Monday, April 27, 2009

Mr. Walker

Mr. Walker was a dean of boys at my high school. I had a rule about high school: Don't go to high school. Go to school high.

This more than anything describes why Mr. Walker didn't care much for me.

Mr. Walker was a distinguished black man. A preacher. An educator. An authoritarian. A royal pain in the ass.

Educators of his caliber breed kids named Klebold and Harris in my opinion. And he was one of the least evil of the administration at this place we refered to as Hell's High School.

I was trying to calm myself as Mr. Walker closed his office door behind me. I sat in the chair in front of his desk trying to contain my rage.

Rage. I had it in spades. My neck was burning. My face hot to the touch.
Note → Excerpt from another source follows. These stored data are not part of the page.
-- ==== Sys2Proof/Laws/State.lean ====
section
/-! SUPPORT. What each named operation does to each field of the state, by rfl. -/

namespace Sys2Proof.Machine

/-! `State.goto` -/

@[simp] theorem State.goto_keyIn (s : State) (p : Phase) : (s.goto p).keyIn = s.keyIn := rfl
@[simp] theorem State.goto_ptIn (s : State) (p : Phase) : (s.goto p).ptIn = s.ptIn := rfl
@[simp] theorem State.goto_start (s : State) (p : Phase) : (s.goto p).start = s.start := rfl
@[simp] theorem State.goto_rst (s : State) (p : Phase) : (s.goto p).rst = s.rst := rfl
@[simp] theorem State.goto_keyR (s : State) (p : Phase) : (s.goto p).keyR = s.keyR := rfl
@[simp] theorem State.goto_ptR (s : State) (p : Phase) : (s.goto p).ptR = s.ptR := rfl
@[simp] theorem State.goto_c (s : State) (p : Phase) : (s.goto p).c = s.c := rfl
@[simp] theorem State.goto_d (s : State) (p : Phase) : (s.goto p).d = s.d := rfl
@[simp] theorem State.goto_ks (s : State) (p : Phase) : (s.goto p).ks = s.ks := rfl
@[simp] theorem State.goto_l (s : State) (p : Phase) : (s.goto p).l = s.l := rfl
@[simp] theorem State.goto_r (s : State) (p : Phase) : (s.goto p).r = s.r := rfl
@[simp] theorem State.goto_ct (s : State) (p : Phase) : (s.goto p).ct = s.ct := rfl
@[simp] theorem State.goto_phase (s : State) (p : Phase) : (s.goto p).phase = encodePhase p := rfl
@[simp] theorem State.goto_fault (s : State) (p : Phase) : (s.goto p).fault = s.fault := rfl
@[simp] theorem State.goto_refused (s : State) (p : Phase) : (s.goto p).refused = s.refused := rfl
@[simp] theorem State.goto_coreTurn (s : State) (p : Phase) : (s.goto p).coreTurn = s.coreTurn := rfl
@[simp] theorem State.goto_script (s : State) (p : Phase) : (s.goto p).script = s.script := rfl
@[simp] theorem State.goto_draws (s : State) (p : Phase) : (s.goto p).draws = s.draws := rfl

/-! `State.latchOperands` -/

@[simp] theorem State.latchOperands_keyIn (s : State) : (s.latchOperands).keyIn = s.keyIn := rfl
@[simp] theorem State.latchOperands_ptIn (s : State) : (s.latchOperands).ptIn = s.ptIn := rfl
@[simp] theorem State.latchOperands_start (s : State) : (s.latchOperands).start = s.start := rfl
@[simp] theorem State.latchOperands_rst (s : State) : (s.latchOperands).rst = s.rst := rfl
@[simp] theorem State.latchOperands_keyR (s : State) : (s.latchOperands).keyR = s.keyIn := rfl
@[simp] theorem State.latchOperands_ptR (s : State) : (s.latchOperands).ptR = s.ptIn := rfl
@[simp] theorem State.latchOperands_c (s : State) : (s.latchOperands).c = s.c := rfl
@[simp] theorem State.latchOperands_d (s : State) : (s.latchOperands).d = s.d := rfl
@[simp] theorem State.latchOperands_ks (s : State) : (s.latchOperands).ks = s.ks := rfl
@[simp] theorem State.latchOperands_l (s : State) : (s.latchOperands).l = s.l := rfl
@[simp] theorem State.latchOperands_r (s : State) : (s.latchOperands).r = s.r := rfl
@[simp] theorem State.latchOperands_ct (s : State) : (s.latchOperands).ct = s.ct := rfl
@[simp] theorem State.latchOperands_phase (s : State) : (s.latchOperands).phase = s.phase := rfl
@[simp] theorem State.latchOperands_fault (s : State) : (s.latchOperands).fault = s.fault := rfl
@[simp] theorem State.latchOperands_refused (s : State) : (s.latchOperands).refused = s.refused := rfl
@[simp] theorem State.latchOperands_coreTurn (s : State) : (s.latchOperands).coreTurn = s.coreTurn := rfl
@[simp] theorem State.latchOperands_script (s : State) : (s.latchOperands).script = s.script := rfl
@[simp] theorem State.latchOperands_draws (s : State) : (s.latchOperands).draws = s.draws := rfl

/-! `State.setCD` -/

@[simp] theorem State.setCD_keyIn (s : State) (cd : Half28 × Half28) : (s.setCD cd).keyIn = s.keyIn := rfl
@[simp] theorem State.setCD_ptIn (s : State) (cd : Half28 × Half28) : (s.setCD cd).ptIn = s.ptIn := rfl
@[simp] theorem State.setCD_start (s : State) (cd : Half28 × Half28) : (s.setCD cd).start = s.start := rfl
@[simp] theorem State.setCD_rst (s : State) (cd : Half28 × Half28) : (s.setCD cd).rst = s.rst := rfl
@[simp] theorem State.setCD_keyR (s : State) (cd : Half28 × Half28) : (s.setCD cd).keyR = s.keyR := rfl
@[simp] theorem State.setCD_ptR (s : State) (cd : Half28 × Half28) : (s.setCD cd).ptR = s.ptR := rfl
@[simp] theorem State.setCD_c (s : State) (cd : Half28 × Half28) : (s.setCD cd).c = cd.1 := rfl
@[simp] theorem State.setCD_d (s : State) (cd : Half28 × Half28) : (s.setCD cd).d = cd.2 := rfl
@[simp] theorem State.setCD_ks (s : State) (cd : Half28 × Half28) : (s.setCD cd).ks = s.ks := rfl
@[simp] theorem State.setCD_l (s : State) (cd : Half28 × Half28) : (s.setCD cd).l = s.l := rfl
@[simp] theorem State.setCD_r (s : State) (cd : Half28 × Half28) : (s.setCD cd).r = s.r := rfl
@[simp] theorem State.setCD_ct (s : State) (cd : Half28 × Half28) : (s.setCD cd).ct = s.ct := rfl
@[simp] theorem State.setCD_phase (s : State) (cd : Half28 × Half28) : (s.setCD cd).phase = s.phase := rfl
@[simp] theorem State.setCD_fault (s : State) (cd : Half28 × Half28) : (s.setCD cd).fault = s.fault := rfl
@[simp] theorem State.setCD_refused (s : State) (cd : Half28 × Half28) : (s.setCD cd).refused = s.refused := rfl
@[simp] theorem State.setCD_coreTurn (s : State) (cd : Half28 × Half28) : (s.setCD cd).coreTurn = s.coreTurn := rfl
@[simp] theorem State.setCD_script (s : State) (cd : Half28 × Half28) : (s.setCD cd).script = s.script := rfl
@[simp] theorem State.setCD_draws (s : State) (cd : Half28 × Half28) : (s.setCD cd).draws = s.draws := rfl

/-! `State.setKS` -/

@[simp] theorem State.setKS_keyIn (s : State) (idx : BitVec 4) (v : RoundKey48) : (s.setKS idx v).keyIn = s.keyIn := rfl
@[simp] theorem State.setKS_ptIn (s : State) (idx : BitVec 4) (v : RoundKey48) : (s.setKS idx v).ptIn = s.ptIn := rfl
@[simp] theorem State.setKS_start (s : State) (idx : BitVec 4) (v : RoundKey48) : (s.setKS idx v).start = s.start := rfl
@[simp] theorem State.setKS_rst (s : State) (idx : BitVec 4) (v : RoundKey48) : (s.setKS idx v).rst = s.rst := rfl
@[simp] theorem State.setKS_keyR (s : State) (idx : BitVec 4) (v : RoundKey48) : (s.setKS idx v).keyR = s.keyR := rfl
@[simp] theorem State.setKS_ptR (s : State) (idx : BitVec 4) (v : RoundKey48) : (s.setKS idx v).ptR = s.ptR := rfl
@[simp] theorem State.setKS_c (s : State) (idx : BitVec 4) (v : RoundKey48) : (s.setKS idx v).c = s.c := rfl
@[simp] theorem State.setKS_d (s : State) (idx : BitVec 4) (v : RoundKey48) : (s.setKS idx v).d = s.d := rfl
@[simp] theorem State.setKS_ks (s : State) (idx : BitVec 4) (v : RoundKey48) : (s.setKS idx v).ks = s.ks.set idx.toNat v idx.isLt := rfl
@[simp] theorem State.setKS_l (s : State) (idx : BitVec 4) (v : RoundKey48) : (s.setKS idx v).l = s.l := rfl
@[simp] theorem State.setKS_r (s : State) (idx : BitVec 4) (v : RoundKey48) : (s.setKS idx v).r = s.r := rfl
@[simp] theorem State.setKS_ct (s : State) (idx : BitVec 4) (v : RoundKey48) : (s.setKS idx v).ct = s.ct := rfl
@[simp] theorem State.setKS_phase (s : State) (idx : BitVec 4) (v : RoundKey48) : (s.setKS idx v).phase = s.phase := rfl
@[simp] theorem State.setKS_fault (s : State) (idx : BitVec 4) (v : RoundKey48) : (s.setKS idx v).fault = s.fault := rfl
@[simp] theorem State.setKS_refused (s : State) (idx : BitVec 4) (v : RoundKey48) : (s.setKS idx v).refused = s.refused := rfl
@[simp] theorem State.setKS_coreTurn (s : State) (idx : BitVec 4) (v : RoundKey48) : (s.setKS idx v).coreTurn = s.coreTurn := rfl
@[simp] theorem State.setKS_script (s : State) (idx : BitVec 4) (v : RoundKey48) : (s.setKS idx v).script = s.script := rfl
@[simp] theorem State.setKS_draws (s : State) (idx : BitVec 4) (v : RoundKey48) : (s.setKS idx v).draws = s.draws := rfl

/-! `State.setLR` -/

@[simp] theorem State.setLR_keyIn (s : State) (lr : Half32 × Half32) : (s.setLR lr).keyIn = s.keyIn := rfl
@[simp] theorem State.setLR_ptIn (s : State) (lr : Half32 × Half32) : (s.setLR lr).ptIn = s.ptIn := rfl
@[simp] theorem State.setLR_start (s : State) (lr : Half32 × Half32) : (s.setLR lr).start = s.start := rfl
@[simp] theorem State.setLR_rst (s : State) (lr : Half32 × Half32) : (s.setLR lr).rst = s.rst := rfl
@[simp] theorem State.setLR_keyR (s : State) (lr : Half32 × Half32) : (s.setLR lr).keyR = s.keyR := rfl
@[simp] theorem State.setLR_ptR (s : State) (lr : Half32 × Half32) : (s.setLR lr).ptR = s.ptR := rfl
@[simp] theorem State.setLR_c (s : State) (lr : Half32 × Half32) : (s.setLR lr).c = s.c := rfl
@[simp] theorem State.setLR_d (s : State) (lr : Half32 × Half32) : (s.setLR lr).d = s.d := rfl
@[simp] theorem State.setLR_ks (s : State) (lr : Half32 × Half32) : (s.setLR lr).ks = s.ks := rfl
@[simp] theorem State.setLR_l (s : State) (lr : Half32 × Half32) : (s.setLR lr).l = lr.1 := rfl
@[simp] theorem State.setLR_r (s : State) (lr : Half32 × Half32) : (s.setLR lr).r = lr.2 := rfl
@[simp] theorem State.setLR_ct (s : State) (lr : Half32 × Half32) : (s.setLR lr).ct = s.ct := rfl
@[simp] theorem State.setLR_phase (s : State) (lr : Half32 × Half32) : (s.setLR lr).phase = s.phase := rfl
@[simp] theorem State.setLR_fault (s : State) (lr : Half32 × Half32) : (s.setLR lr).fault = s.fault := rfl
@[simp] theorem State.setLR_refused (s : State) (lr : Half32 × Half32) : (s.setLR lr).refused = s.refused := rfl
@[simp] theorem State.setLR_coreTurn (s : State) (lr : Half32 × Half32) : (s.setLR lr).coreTurn = s.coreTurn := rfl
@[simp] theorem State.setLR_script (s : State) (lr : Half32 × Half32) : (s.setLR lr).script = s.script := rfl
@[simp] theorem State.setLR_draws (s : State) (lr : Half32 × Half32) : (s.setLR lr).draws = s.draws := rfl

/-! `State.setCT` -/

@[simp] theorem State.setCT_keyIn (s : State) (v : Block64) : (s.setCT v).keyIn = s.keyIn := rfl
@[simp] theorem State.setCT_ptIn (s : State) (v : Block64) : (s.setCT v).ptIn = s.ptIn := rfl
@[simp] theorem State.setCT_start (s : State) (v : Block64) : (s.setCT v).start = s.start := rfl
@[simp] theorem State.setCT_rst (s : State) (v : Block64) : (s.setCT v).rst = s.rst := rfl
@[simp] theorem State.setCT_keyR (s : State) (v : Block64) : (s.setCT v).keyR = s.keyR := rfl
@[simp] theorem State.setCT_ptR (s : State) (v : Block64) : (s.setCT v).ptR = s.ptR := rfl
@[simp] theorem State.setCT_c (s : State) (v : Block64) : (s.setCT v).c = s.c := rfl
@[simp] theorem State.setCT_d (s : State) (v : Block64) : (s.setCT v).d = s.d := rfl
@[simp] theorem State.setCT_ks (s : State) (v : Block64) : (s.setCT v).ks = s.ks := rfl
@[simp] theorem State.setCT_l (s : State) (v : Block64) : (s.setCT v).l = s.l := rfl
@[simp] theorem State.setCT_r (s : State) (v : Block64) : (s.setCT v).r = s.r := rfl
@[simp] theorem State.setCT_ct (s : State) (v : Block64) : (s.setCT v).ct = v := rfl
@[simp] theorem State.setCT_phase (s : State) (v : Block64) : (s.setCT v).phase = s.phase := rfl
@[simp] theorem State.setCT_fault (s : State) (v : Block64) : (s.setCT v).fault = s.fault := rfl
@[simp] theorem State.setCT_refused (s : State) (v : Block64) : (s.setCT v).refused = s.refused := rfl
@[simp] theorem State.setCT_coreTurn (s : State) (v : Block64) : (s.setCT v).coreTurn = s.coreTurn := rfl
@[simp] theorem State.setCT_script (s : State) (v : Block64) : (s.setCT v).script = s.script := rfl
@[simp] theorem State.setCT_draws (s : State) (v : Block64) : (s.setCT v).draws = s.draws := rfl

/-! `State.markFault` -/

@[simp] theorem State.markFault_keyIn (s : State) (f : Fault) : (s.markFault f).keyIn = s.keyIn := rfl
@[simp] theorem State.markFault_ptIn (s : State) (f : Fault) : (s.markFault f).ptIn = s.ptIn := rfl
@[simp] theorem State.markFault_start (s : State) (f : Fault) : (s.markFault f).start = s.start := rfl
@[simp] theorem State.markFault_rst (s : State) (f : Fault) : (s.markFault f).rst = s.rst := rfl
@[simp] theorem State.markFault_keyR (s : State) (f : Fault) : (s.markFault f).keyR = s.keyR := rfl
@[simp] theorem State.markFault_ptR (s : State) (f : Fault) : (s.markFault f).ptR = s.ptR := rfl
@[simp] theorem State.markFault_c (s : State) (f : Fault) : (s.markFault f).c = s.c := rfl
@[simp] theorem State.markFault_d (s : State) (f : Fault) : (s.markFault f).d = s.d := rfl
@[simp] theorem State.markFault_ks (s : State) (f : Fault) : (s.markFault f).ks = s.ks := rfl
@[simp] theorem State.markFault_l (s : State) (f : Fault) : (s.markFault f).l = s.l := rfl
@[simp] theorem State.markFault_r (s : State) (f : Fault) : (s.markFault f).r = s.r := rfl
@[simp] theorem State.markFault_ct (s : State) (f : Fault) : (s.markFault f).ct = s.ct := rfl
@[simp] theorem State.markFault_phase (s : State) (f : Fault) : (s.markFault f).phase = s.phase := rfl
@[simp] theorem State.markFault_fault (s : State) (f : Fault) : (s.markFault f).fault = some f := rfl
@[simp] theorem State.markFault_refused (s : State) (f : Fault) : (s.markFault f).refused = s.refused := rfl
@[simp] theorem State.markFault_coreTurn (s : State) (f : Fault) : (s.markFault f).coreTurn = s.coreTurn := rfl
@[simp] theorem State.markFault_script (s : State) (f : Fault) : (s.markFault f).script = s.script := rfl
@[simp] theorem State.markFault_draws (s : State) (f : Fault) : (s.markFault f).draws = s.draws := rfl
Of all the injustices and offenses committed upon a teenager, this was the one that could not be tolerated. For all of the heat eminating from my visage, inside I was cold.

I had all of this cold, cold fire built up inside. Moments before it had all come flying out at once. And here I was sitting in this chair that had surely had a groove worn in it by now by my big behind, packing it all back down inside again. Bottling the anger up. Building up that cold fist of rage that comes flying out white-hot when forced to defend myself in the most basic way.

I was almost sixteen years old. At 5'11" and 200 lbs, no man was going to lay his hands on me in anger ever again.

They'll have to call a cop to stop me from dismembering you with my bare hands.

Disrespect me at your own risk.

So when that science teacher put his hand firmly around my shoulders and leaned into my personal space and whispered that he already had my name on a disciplinary form, and he couldn't wait to send me out of his class today, I told him to take his hands off of me or I would throw him out of the second floor window.

He responded by turning his fatherly gesture into a headlock.

I went to my knees. Any kid knows dead weight is impossible to hold.

When I shot back up it was right fist first.

You ever see a blind uppercut landed squarely on the chin?

It's a sight to behold. The recipient flys backwards and up at the same time. They stare right at you with their eyes fixed, a look of shock and disbelief and pain in their eyes as they go over the horizontal, and the back of the head angles down to the tile floor with the weight of the body all landing right on the neck.

That's when the lights go out.

I know I'll never forget it.

So there I sat in the chair, trying to get a handle on my anger.

"I'm not going to have any choice but to declare you incorrigible." said the distinguished man in the impeccable tie, leaning across the desk from me.

"Do you know what that word means, incorrigible?" he asked.

Of course, I did not. He handed me a dictionary and instructed me to address my ignorance.

"Unwilling or unable to be corrected." I read from the dictionary.

"That's you" Mr. Walker declared.

"But Mr. Walker, I'm not wrong. He had no business putting his hands on me. How can I be corrected when I'm not wrong?" I protested!

Be that as it may, guess who got kicked out of school?